(Items listed in a dataset)
- Opening Delimiter -
-- ==== Sys2Proof/Machine/Streams.lean ====
section
/-! DEFINITION. Stream commands: open, close, bind, cancel, and the boundaries at which they take effect (R83, R112, R118 to R120,
R146, R197, R206). -/

namespace Sys2Proof.Machine

/-! Opening. -/

/-- Operands of OPEN_STREAM (Table 3-6). -/
structure OpenArgs where
  tenant : Nat
  policy : Nat
  vocab : Nat
  resume : Bool
  con : Bool
  gslot : Nat
  cairn : Nat
  allowAddr : Nat
  allow : List Byte
  ridge : Option Nat
  base : Nat
  cap : Nat
  deriving DecidableEq, Repr, Inhabited

def openArgs (d : Desc) (allow : List Byte) : OpenArgs :=
  { tenant := dfld d 2 11 0, policy := dfld d 2 21 12, vocab := dfld d 2 25 22, resume := dbit d 2 26, con := dbit d 2 27,
    gslot := dfld d 2 39 32, cairn := dfld d 3 63 0, allowAddr := dfld d 4 56 0, allow := allow.take (dfld d 5 19 0),
    ridge := if dExpert d then some (dfld d 5 35 32) else none, base := dfld d 6 56 0, cap := dfld d 7 22 0 }

/-- A tenant a ring may open streams for (R339). -/
def tenantOk (s : State) (ring t : Nat) : Bool :=
  match (s.ring ring).entry with
  | some e => (s.tenant t).enabled && (e.anyTenant || e.tenant == t)
  | none => false

/-- The objects an open uses. -/
structure OpenObj where
  pslot : Nat
  pol : PolicyImg
  vslot : Nat
  voc : VocabImg
  gram : Option GrammarImg
  dict : Option DictImg
  allow : Option Mask
  deriving DecidableEq, Repr, Inhabited

/-- The grammar and dictionary a constrained open names; the tenant's ban mask must be in the dictionary, the one in force (R340) and the one
of a SET_TENANT that waits for its boundary (R185, R188, R190, log 57). -/
def openGrammar (s : State) (a : OpenArgs) : Except Nat (Option GrammarImg × Option DictImg) :=
  if !a.con then .ok (none, none)
  else
    match s.img? a.gslot with
    | some (i : Img) =>
      match i.grammar? with
      | some g =>
        match s.dictOf g with
        | some (_, _, d) =>
          let banOk := ((s.tenant a.tenant).ban.toList ++ (s.banSoon a.tenant).toList).all d.ban.contains
          if i.status ≠ 1 || !banOk then .error stNotFound else .ok (some g, some d)
        | none => .error stNotFound
      | none => .error stNotFound
    | none => .error stNotFound

/-- Objects named by an open, at their generations after the coming boundary's activations (Table 3-7, Table 3-11, R197). -/
def openObjects (s : State) (a : OpenArgs) : Except Nat OpenObj :=
  let v := s.soon
  match v.policyOf a.policy, v.activeVocab a.vocab, openGrammar v a with
  | some (ps, _, p), some (vs, voc), .ok (g, d) =>
    let cairn := AMap.get? s.cairns a.cairn
    if a.resume && cairn.isNone then .error stNotFound
    else if a.resume && (cairn.map (·.tenant)) ≠ some a.tenant then .error stState
    else if (g.map fun g => g.vocabIdx != a.vocab).getD false || (d.map fun d => d.refN != voc.nTokens || d.refEos != voc.eos).getD false then
      .error stState
    else if a.allowAddr = 0 then .ok ⟨ps, p, vs, voc, g, d, none⟩
    else if !a.con then .error stBadDesc
    else
      match decodeMask voc.nTokens a.allow with
      | some m => if m.empty then .error stBadDesc else .ok ⟨ps, p, vs, voc, g, d, some m⟩
      | none => .error stBadDesc
  | none, _, _ => .error stNotFound
  | _, none, _ => .error stNotFound
  | _, _, .error e => .error e

/-- Ridges that every expert-placed image of the open allows; none where no image is placed so (R189, Table 3-10). -/
def pinnedRidges (s : State) (a : OpenArgs) (o : OpenObj) : Option (List Nat) :=
  let ids (d : PolDir) : List (Option (Nat × Img)) := d.heads.map (s.activeOf 6) ++ d.ens.map (s.activeOf 7) ++ d.autos.map (s.activeOf 5)
  let imgs := (ids o.pol.inDir ++ ids o.pol.outDir ++ [s.img? o.vslot |>.map fun i => (o.vslot, i)]
    ++ (if a.con then [s.img? a.gslot |>.map fun i => (a.gslot, i)] else [])).filterMap id
  imgs.foldl (fun (acc : Option (List Nat)) x =>
    match x.2.pinned, acc with
    | some ps, some rs => some (rs.filter ps.contains)
    | some ps, none => some ps
    | none, _ => acc) none

/-- Slots of 66,560 bytes in the allow-list region (Table 10-1). -/
def allowSlots (s : State) : Nat := (s.region 3).2 / 66560
def freeAllow (s : State) : Option Nat := (List.range (allowSlots s)).find? fun k => !s.stack.allowUsed.contains k
/-- Bytes of allow lists pinned on a ridge (R191). Room is counted in bytes, as R191 gives it; each list also takes a mask-cache tile of its
own, of which the model sets no bound (DESIGN CHOICE, log 65). -/
def pinnedAllow (s : State) (r : Nat) : Nat :=
  sumBy (fun st => if st.ridge = r && st.allowPinned then 8 * st.allowWords else 0) s.openStreams

/-- The admission checks of Table 2-5 in order, on the stream the open would make: with the bindings and ban masks in force (R340), and under
every generation, binding and ban mask accepted before it (R83, log 57). -/
def openAdmit (s : State) (rc : Nat) (a : OpenArgs) (o : OpenObj) (ridge : Option Nat) (pinned : Bool) : Option Nat :=
  let lat := s.latBound rc
  let polIn (v : State) : PolicyImg := ((v.policyOf a.policy).map (·.2.2)).getD o.pol
  let new (v : State) : Adm :=
    { pol := polIn v, k := s.maxDraft rc, rc := rc, ridge := ridge.getD 0, con := a.con,
      m := if (o.gram.map (fun g => g.allPinned)).getD true && (o.allow.isNone || pinned) then 0 else 1,
      worst := match o.gram with
        | some g => worstMask o.voc.nTokens g o.allow (o.dict.bind fun d => (v.tenant a.tenant).ban.map (dictMask d))
        | none => 0,
      deadline := s.maskDeadline rc }
  let vs := (s.soon :: s.viewsFrom s.nextB).map fun v => (v, v.adms ++ [new v])
  if lat = 0 || vs.any (fun x => decide (s.dRangeOf (s.delayOf (polIn x.1)) + 1 > lat)) then some stLatency
  else if ridge.isNone || vs.any (fun x => !x.1.fitsItems x.2 || !x.1.fitsStack x.2) || (o.allow.isSome && (freeAllow s).isNone) then some stCapacity
  else if 2 ≤ s.gov.steps then some stCapacity
  else if s.drawClass a.tenant = 3 then some stBudget
  else if a.con && vs.any (fun x => !x.1.fitsDeadlines x.2) then some stDeadline
  else none

/-- A stream as it stands before its opening boundary. Where B_rt has risen since its policy was activated, its D is that of the raised B_rt:
R61 and R65 against R70 leave it open, so this is the model's choice (DESIGN CHOICE, log 57). -/
def newStream (s : State) (h ring rc ridge klass id : Nat) (a : OpenArgs) (o : OpenObj) (allowSlot : Option Nat) (pinned : Bool) : Stream :=
  let g := o.gram.map Gram.start
  { handle := h, ring := ring, rc := rc, tenant := a.tenant, policy := a.policy, vocab := o.vslot,
    grammar := if a.con then some a.gslot else none, ridge := ridge, klass := klass, phase := .opening, slot := none, lastSlot := 0,
    pos := 0, p0 := 0, dMin := s.delayOf o.pol, brt := s.stack.brt, allow := o.allow, allowPinned := pinned, allowBad := false, allowTorn := none, allowSlot := allowSlot,
    allowWords := cdiv a.allow.length 8, opened := (s.beat, id), tokBase := a.base,
    tokCap := a.cap, tokIdx := 0, carry := [], eoi := false, stoppedTok := false, ingested := false, jobs := [], toks := [],
    chunkNo := 0, passed := [], inRes := [], inFlags := 0, inDeltas := [], lastMade := false, lastChunk := none, spans := [], inVerdict := none,
    inCtx := freshCtx s.soon o.pol o.pol.inDir none, ctx := freshCtx s.soon o.pol o.pol.outDir g, accNew := none, nodes := [], base := none, spanBase := 0,
    step := none, lastClosed := none, held := [], pends := [], forced := [], gateTail := [], waiting := [], outRes := [], outFlags := 0, ended := none, tail := false,
    e10 := false, nextFlags := 0, charged := 0, closing := none, gen := 1, wbOpen := false, mirrorGen := 0, tornRun := 0, tornAt := 0, lost := false,
    lastBatch := none }

/-- The stack traffic of an allow-list copy: 65 rows per TILE_WRITE. -/
def copyAllow (cmd off : Nat) : Nat → List Byte → State → State
  | 0, _, s => s
  | n + 1, bs, s => copyAllow cmd (off + 4160) n (bs.drop 4160) (s.firm 2 (.allow cmd) [w64 [(off, 0)]] (padTo 4160 0#8 (bs.take 4160)) 0)

/-- The open completes: the stream is open from the next boundary (Table 3-7). -/
def State.opened (s : State) (c : Cmd) (h : Nat) : State :=
  (s.finish c { status := stOK, stream := h }).at s.nextB (.openS h 0)

/-- Loads of both locations of a cairn pair (R228). -/
def loadCairn (s : State) (cmd : Nat) (k : Cairn) : State :=
  (s.firm 8 (.cairnLoad cmd 0) [w64 [(cairnOff s k.pair 0, 0)]] [] 8).firm 8 (.cairnLoad cmd 1) [w64 [(cairnOff s k.pair 1, 0)]] [] 8

/-- OPEN_STREAM once its checks have passed. -/
def openStart (s : State) (c : Cmd) (a : OpenArgs) (o : OpenObj) (rc ridge : Nat) (pinned : Bool) : State :=
  let free := freeIdx s ridge
  let (k, s) := s.pick free.length
  let idx := free.getD k 0
  let seq := (AMap.getD s.opens idx 0 + 1) % 2 ^ 18
  let h := idx + seq * 2 ^ 14
  let slot := if o.allow.isSome then freeAllow s else none
  let st := newStream s h c.ring rc ridge (s.drawClass a.tenant) c.id a o slot pinned
  let s := { s with
    opens := AMap.set s.opens idx seq, streams := AMap.set s.streams idx st,
    stack := { s.stack with allowUsed := s.stack.allowUsed ++ slot.toList } }
  let n := match slot with | some _ => cdiv a.allow.length 4160 | none => 0
  let s := if pinned then s.dynWrite (.allowList h) a.allow else s
  let cairn := if a.resume then AMap.get? s.cairns a.cairn else none
  if n = 0 && cairn.isNone then s.opened c h
  else
    let s := s.keep c (.openS h (if a.resume then some a.cairn else none) (n + if cairn.isSome then 2 else 0) [] 0)
    let s := match slot with | some k => copyAllow c.id (allowOff s k) n a.allow s | none => s
    match cairn with | some k => loadCairn s c.id k | none => s

/-- OPEN_STREAM after the shared checks. -/
def openBody (d : Desc) (allow : List Byte) (s : State) (c : Cmd) : State :=
  let a := openArgs d allow
  if !tenantOk s c.ring a.tenant then s.finish c { status := stBadTenant }
  else if a.allowAddr ≠ 0 && allow.length < dfld d 5 19 0 then s.haltRing c.ring a.allowAddr
  else
    match openObjects s a with
    | .error e => s.finish c { status := e }
    | .ok o =>
      let rc := ((s.ring c.ring).entry.map (·.rclass)).getD 0
      let cand := ridgeCand s (s.maxDraft rc) a.ridge (pinnedRidges s a o)
      let (k, s) := s.pick cand.length
      let ridge := cand[k]?
      let pinned := o.allow.isSome && a.allow.length ≤ 4096 && pinnedAllow s (ridge.getD 0) + a.allow.length ≤ 256 * 1024
      match openAdmit s rc a o ridge pinned with
      | some e => s.finish c { status := e }
      | none => openStart s c a o rc (ridge.getD 0) pinned

def execOpenStream (d : Desc) (allow : List Byte) (s : State) : Host.Outcome State Fault Refusal :=
  .next (runDesc s d (d.opcode == 0x01) (openBody d allow))

/-! Closing. -/

/-- A stream's records that are not stamped. -/
def unstamped (h : Nat) (r : Rec) : Bool := r.h == h && r.stamp.isNone
/-- Masks of discarded nodes that no word is written of are dropped (R220). -/
def State.dropMasks (s : State) (h : Nat) (gone : List Nat) : State :=
  { s with masks := s.masks.filter fun m => !(m.h == h && !m.taken && !m.begun && (m.rid.map gone.contains).getD false) }
/-- Draft records, node states and unwritten masks of one step of a stream, or of every step, are dropped: the switchback of R220. -/
def State.switchback (s : State) (h : Nat) (step : Option Nat) : State :=
  let here (k : Nat) : Bool := step.isNone || step == some k
  let gone := ((s.stream? h).map fun st => (st.nodes.filter fun x => here x.2.step).map (·.1)).getD []
  let n := gone.length
  let s := { s with recs := s.recs.filter fun r => !(r.h == h && r.kind == RecK.draft && here r.step) }
  let s := ((s.count 45 (b2n (n != 0))).count 46 n).dropMasks h gone
  s.setStream h fun st =>
    let left := st.nodes.filter fun x => !here x.2.step
    { st with nodes := left, base := if left.isEmpty then none else st.base }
- Closing Delimiter -
AIM OF THE EXERCISE:
From the records above, copy out the line with "chunkNo := 0, passed", the line with "lastBatch := none", and every line between them, word for word.

SOLUTION:
    chunkNo := 0, passed := [], inRes := [], inFlags := 0, inDeltas := [], lastMade := false, lastChunk := none, spans := [], inVerdict := none,
    inCtx := freshCtx s.soon o.pol o.pol.inDir none, ctx := freshCtx s.soon o.pol o.pol.outDir g, accNew := none, nodes := [], base := none, spanBase := 0,
    step := none, lastClosed := none, held := [], pends := [], forced := [], gateTail := [], waiting := [], outRes := [], outFlags := 0, ended := none, tail := false,
    e10 := false, nextFlags := 0, charged := 0, closing := none, gen := 1, wbOpen := false, mirrorGen := 0, tornRun := 0, tornAt := 0, lost := false,
    lastBatch := none }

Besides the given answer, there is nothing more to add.